For the last fifteen years, these mushrooms have made themselves a prominent part of my family’s diet, even more so when the Kyriakides ‘boys’ are around. When out for dinner, we know to order mushrooms (especially if supplied there and actually the choice of restaurant sometimes even depends on this), when at home we are brought a variety to serve on the table and when abroad, we just do some all-round mushroom tasting. The boys make sure the whole extended family is never without their produce. Learning new recipes through their website and generally being inventive with this vegetable (classified as one even though it isn’t a plant) has made it easier to serve as a starter and a main dish.

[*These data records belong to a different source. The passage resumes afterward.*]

-- ==== Sys2Proof/Certificates/Slice0/Obligations.lean ====
section
/-! DEFINITION. What is to be proved of the HBSC model: the numbered rules of spec/ that say what a command, the encoding, an
error, reset or the whole block does. Each docstring names the rule it formalises. -/

section
open Sys2Proof Sys2Proof.Machine

/-! ### System commands -/

/-- spec/43_system.md R160: `NOP` answers `ok(0)` in every state and changes nothing else. -/
def Obligations.NopAnswersOkAndWritesNothing : Prop :=
  encode .nop = [0x00] ∧
  ∀ s : State, exec .nop s = .next { s with responses := s.responses ++ [⟨0, 0⟩] }

/-- spec/43_system.md R161: `RESET` puts the block into the reset state, whatever the state was, and answers `ok(0)`; no table
entry survives; the bytes not yet consumed are not its business. No other command clears `CMDERR` or writes both engines. -/
def Obligations.ResetCommandRestoresEveryResetValue : Prop :=
  encode .reset = [0x01] ∧
  ∀ s : State, ∃ t, exec .reset s = .next t ∧
    t.cmderr = false ∧
    (∀ k, t.enc.ct.read k = none) ∧ t.enc.st = .streamOpen ∧ t.enc.ecode = 0 ∧ t.enc.einfo = 0 ∧ t.enc.acc = 0 ∧
    t.enc.fill = 0 ∧ t.enc.bitlen = 0 ∧ t.enc.out = [] ∧
    (∀ k, t.dec.tree.read k = none) ∧ t.dec.root = ⟨false, 0⟩ ∧ t.dec.node = 0 ∧ t.dec.mid = false ∧ t.dec.st = .run ∧
    t.dec.ecode = 0 ∧ t.dec.einfo = 0 ∧ t.dec.bitcnt = 0 ∧ t.dec.out = [] ∧
    t.responses = s.responses ++ [⟨0, 0⟩] ∧ t.cmdIn = s.cmdIn ∧ t.resetIn = s.resetIn ∧
    ∀ (i : Instr) (u : State), i ≠ .reset → exec i s = .next u →
      (s.cmderr = true → u.cmderr = true) ∧ (u.enc = s.enc ∨ u.dec = s.dec)

/-- spec/43_system.md R162 with the register map of spec/10_state.md R36, bit field by bit field, every bit not listed 0:
`RDREG` of a defined register answers `ok(v)` and writes nothing; of any other number it is refused. -/
def Obligations.RegisterReadReturnsTheMappedFields : Prop :=
  ∀ (r : Byte) (s : State),
    encode (.rdreg r) = [0x02, r] ∧
    (r ∈ definedRegisters → ∃ v : Word,
      exec (.rdreg r) s = .next { s with responses := s.responses ++ [⟨0, v⟩] } ∧
      (r = 0x00 → v.extractLsb' 0 1 = BitVec.ofBool s.cmderr ∧ v.extractLsb' 1 63 = 0) ∧
      (r = 0x10 → v.extractLsb' 0 2 = s.enc.st.code ∧ v.extractLsb' 2 6 = 0 ∧ v.extractLsb' 8 8 = s.enc.ecode ∧
        v.extractLsb' 16 48 = 0) ∧
      (r = 0x11 → v = s.enc.einfo) ∧
      (r = 0x12 → v = s.enc.bitlen) ∧
      (r = 0x13 → v.extractLsb' 0 8 = s.enc.acc ∧ v.extractLsb' 8 3 = s.enc.fill ∧ v.extractLsb' 11 53 = 0) ∧
      (r = 0x14 → s.enc.out.length < 2 ^ 64 → v.toNat = s.enc.out.length) ∧
      (r = 0x20 → v.extractLsb' 0 2 = s.dec.st.code ∧ v.extractLsb' 2 1 = BitVec.ofBool s.dec.mid ∧
        v.extractLsb' 3 5 = 0 ∧ v.extractLsb' 8 8 = s.dec.ecode ∧ v.extractLsb' 16 48 = 0) ∧
      (r = 0x21 → v = s.dec.einfo) ∧
      (r = 0x22 → v = s.dec.bitcnt) ∧
      (r = 0x23 → v.extractLsb' 0 9 = s.dec.node ∧ v.extractLsb' 9 55 = 0) ∧
      (r = 0x24 → v.extractLsb' 0 9 = s.dec.root.idx ∧ v.extractLsb' 9 6 = 0 ∧
        v.extractLsb' 15 1 = BitVec.ofBool s.dec.root.present ∧ v.extractLsb' 16 48 = 0) ∧
      (r = 0x25 → s.dec.out.length < 2 ^ 64 → v.toNat = s.dec.out.length)) ∧
    (r ∉ definedRegisters →
      exec (.rdreg r) s = .next { s with cmderr := true, responses := s.responses ++ [⟨5, 0x02⟩] })

/-- spec/10_state.md R36, column "reset": every defined register reads 0 right after reset. -/
def Obligations.EveryRegisterReadsZeroAfterReset : Prop :=
  ∀ r ∈ definedRegisters,
    exec (.rdreg r) State.reset = .next { State.reset with responses := [⟨0, 0⟩] }

/-! ### Encoder commands -/

/-- spec/41_encoder.md R110: `ENC_INIT` sets the seven stream registers, keeps `CT`, `CMDERR` and the decoder, and succeeds in
every state. -/
def Obligations.EncInitStartsAnEmptyStream : Prop :=
  encode .encInit = [0x10] ∧
  ∀ s : State, exec .encInit s = .next { s with
    enc := { ct := s.enc.ct, st := .streamOpen, ecode := 0, einfo := 0, acc := 0, fill := 0, bitlen := 0, out := [] }
    responses := s.responses ++ [⟨0, 0⟩] }

/-- spec/41_encoder.md R111: `CT_CLEAR` leaves no symbol with a code word and writes nothing else. -/
def Obligations.CtClearInvalidatesEveryEntry : Prop :=
  encode .ctClear = [0x11] ∧
  ∀ s : State, ∃ t, exec .ctClear s = .next t ∧
    (∀ k, t.enc.ct.read k = none) ∧
    t = { s with enc := { s.enc with ct := t.enc.ct }, responses := s.responses ++ [⟨0, 0⟩] }

/-- spec/41_encoder.md R112: `CT_SET` stores the code word `code[i] = codebytes[floor(i/8)][7 - (i mod 8)]` for its symbol and
leaves every other entry; a zero length or a set padding bit is refused. `codebytes` has the `ceil(len/8)` bytes that every
command on the wire carries. -/
def Obligations.CtSetStoresTheCodeWord : Prop :=
  ∀ (sym len : Byte) (codebytes : List Byte) (s : State), codebytes.length = ceilDiv8 len.toNat →
    encode (.ctSet sym len codebytes) = 0x12 :: sym :: len :: codebytes ∧
    (len ≠ 0 → (∀ j, j < 8 * ceilDiv8 len.toNat - len.toNat → (codebytes.getLastD 0).getLsbD j = false) →
      ∃ (t : State) (code : Bits), exec (.ctSet sym len codebytes) s = .next t ∧
        t.enc.ct.read sym.toNat = some ⟨code⟩ ∧ code.length = len.toNat ∧
        (∀ i, i < len.toNat → code[i]? = some ((codebytes.getD (i / 8) 0).getLsbD (7 - i % 8))) ∧
        (∀ k, k ≠ sym.toNat → t.enc.ct.read k = s.enc.ct.read k) ∧
        t = { s with enc := { s.enc with ct := t.enc.ct }, responses := s.responses ++ [⟨0, 0⟩] }) ∧
    (len = 0 ∨ (∃ j, j < 8 * ceilDiv8 len.toNat - len.toNat ∧ (codebytes.getLastD 0).getLsbD j = true) →
      exec (.ctSet sym len codebytes) s =
        .next { s with cmderr := true, responses := s.responses ++ [⟨5, 0x12⟩] })

/-- spec/41_encoder.md R113: `PushBit(b)` writes the bit at `ACC[7 - FILL]`, counts it, and emits the byte in the step in which
its eighth bit arrives. -/
def Obligations.PushBitFillsTheByteFromItsTop : Prop :=
  ∀ (b : Bool) (e : Enc),
    (e.fill ≠ 7 → ∃ acc : Byte,
      e.pushBit b = { e with acc := acc, bitlen := e.bitlen + 1, fill := e.fill + 1 } ∧
      ∀ j, j < 8 → acc.getLsbD j = if j = 7 - e.fill.toNat then b else e.acc.getLsbD j) ∧
    (e.fill = 7 → ∃ byte : Byte,
      e.pushBit b = { e with out := e.out ++ [byte], acc := 0, fill := 0, bitlen := e.bitlen + 1 } ∧
      ∀ j, j < 8 → byte.getLsbD j = if j = 0 then b else e.acc.getLsbD j)

/-- spec/41_encoder.md R114: `ENC_SYM` in each of its cases, in the order tested: latched error, closed stream, symbol without
a code word, counter limit, and success, which pushes the code word bit by bit. -/
def Obligations.EncSymPushesTheCodeWordOfItsSymbol : Prop :=
  ∀ (sym : Byte) (s : State),
    encode (.encSym sym) = [0x13, sym] ∧
    (s.enc.st = .error →
      exec (.encSym sym) s = .next { s with responses := s.responses ++ [⟨s.enc.ecode, s.enc.einfo⟩] }) ∧
    (s.enc.st = .done →
      exec (.encSym sym) s = .next { s with cmderr := true, responses := s.responses ++ [⟨5, 0x13⟩] }) ∧
    (s.enc.st = .streamOpen → s.enc.ct.read sym.toNat = none →
      exec (.encSym sym) s = .next { s with
        enc := { s.enc with st := .error, ecode := 2, einfo := sym.setWidth 64 }
        responses := s.responses ++ [⟨2, sym.setWidth 64⟩] }) ∧
    (∀ e, s.enc.st = .streamOpen → s.enc.ct.read sym.toNat = some e →
      s.enc.bitlen.toNat + e.code.length > 2 ^ 64 - 1 →
      exec (.encSym sym) s = .next { s with
        enc := { s.enc with st := .error, ecode := 7, einfo := sym.setWidth 64 }
        responses := s.responses ++ [⟨7, sym.setWidth 64⟩] }) ∧
    (∀ e, s.enc.st = .streamOpen → s.enc.ct.read sym.toNat = some e →
      s.enc.bitlen.toNat + e.code.length ≤ 2 ^ 64 - 1 →
      ∃ t, exec (.encSym sym) s = .next t ∧
        t.enc = e.code.foldl (fun x b => x.pushBit b) s.enc ∧
        t.enc.bitlen.toNat = s.enc.bitlen.toNat + e.code.length ∧
        t.enc.ct = s.enc.ct ∧ t.enc.st = .streamOpen ∧ t.enc.ecode = s.enc.ecode ∧ t.enc.einfo = s.enc.einfo ∧
        t = { s with enc := t.enc, responses := s.responses ++ [⟨0, t.enc.bitlen⟩] })

/-- spec/20_memory.md R41, spec/10_state.md R20, R23: a successful `ENC_SYM` appends the code word, first bit first, to the
stream bits held in `ENC_OUT` and `ACC`, and keeps every byte already emitted. -/
def Obligations.EncSymAppendsItsCodeWordToTheStream : Prop :=
  ∀ (sym : Byte) (s : State) (e : CodeEntry),
    s.enc.st = .streamOpen → s.enc.ct.read sym.toNat = some e → s.enc.bitlen.toNat + e.code.length ≤ 2 ^ 64 - 1 →
    ∃ t, exec (.encSym sym) s = .next t ∧
      t.enc.streamBits = s.enc.streamBits ++ e.code ∧ s.enc.out <+: t.enc.out ∧
      t.enc.fill.toNat = (s.enc.fill.toNat + e.code.length) % 8

/-- spec/41_encoder.md R115: `ENC_FLUSH` in each state of the encoder. -/
def Obligations.EncFlushEmitsThePartialByteAndCloses : Prop :=
  encode .encFlush = [0x14] ∧
  ∀ s : State,
    (s.enc.st = .error →
      exec .encFlush s = .next { s with responses := s.responses ++ [⟨s.enc.ecode, s.enc.einfo⟩] }) ∧
    (s.enc.st = .done →
      exec .encFlush s = .next { s with responses := s.responses ++ [⟨0, s.enc.bitlen⟩] }) ∧
    (s.enc.st = .streamOpen →
      exec .encFlush s = .next { s with
        enc := { s.enc with
          out := s.enc.out ++ (if 0 < s.enc.fill.toNat then [s.enc.acc] else []), acc := 0, fill := 0, st := .done }
        responses := s.responses ++ [⟨0, s.enc.bitlen⟩] })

Knowing that mushrooms are high in antioxidants, selenium and vitamin D we appreciate their taste even more.
Now the fasting period is over, we can enjoy delicious mushroom recipes to the maximum as they are a great combo with both dairy products and meat. There are many to choose from, just visit : www.kyriakides.com.cy to see what tickles your fancy. These three recipes are tried and tested by moi. You should try them! Click on the pictures below.
Pictures with the ‘Magic Mushrooms’. What an educational, interactive visit! My two youngest children had great fun picking and packaging mushrooms as well as posing for the camera with the boys and their leading ladies!
Some interesting facts I found out about the place when I went to visit. Worth reading and seeing!
Mushrooms are grown indoors! Not in the fields nor on trees 🙂
- Mushroom growing is a lot of hard work. The boys joke around and say that communication between their mushrooms is necessary if they are to be of the best quality.
- All growing rooms are tightly sealed and the climate inside is carefully monitored with the help of specifically designed computer systems.
- Hygiene is of utmost importance (knowing mushrooms are fungus, this took me by surprise).
- Nobody is allowed to enter the building without wearing gloves and a disinfected uniform.
- All growing rooms are sterilized between crops to ensure the most hygienic environment possible. “We take health and safety seriously around here!” George Kyriakides.
- All mushrooms are carefully harvested by hand and then graded according to size and maturity. Even though hand picking is a difficult job, it is the only way to ensure the best quality possible.
- After harvesting, the mushrooms are quickly cooled to ensure a longer shelf life and then packaged in the ‘Kyriakides Mushrooms’ blue container- a trademark now in Cyprus.
Their funky use of transport ensures daily delivery around Cyprus. I loved it!
- Employees look after the mushrooms 7 days a week, “mushrooms never look at the calendar. Freshly harvested mushrooms find themselves on store counters daily. The vast majority of mushrooms are placed on store counters within 24 hours of harvesting.” Nicos Kyriakides.
- 40 employees help everything run like clockwork.
- Traceability is paramount! The boys can tell when a mushroom was harvested, from which growing room and by which person!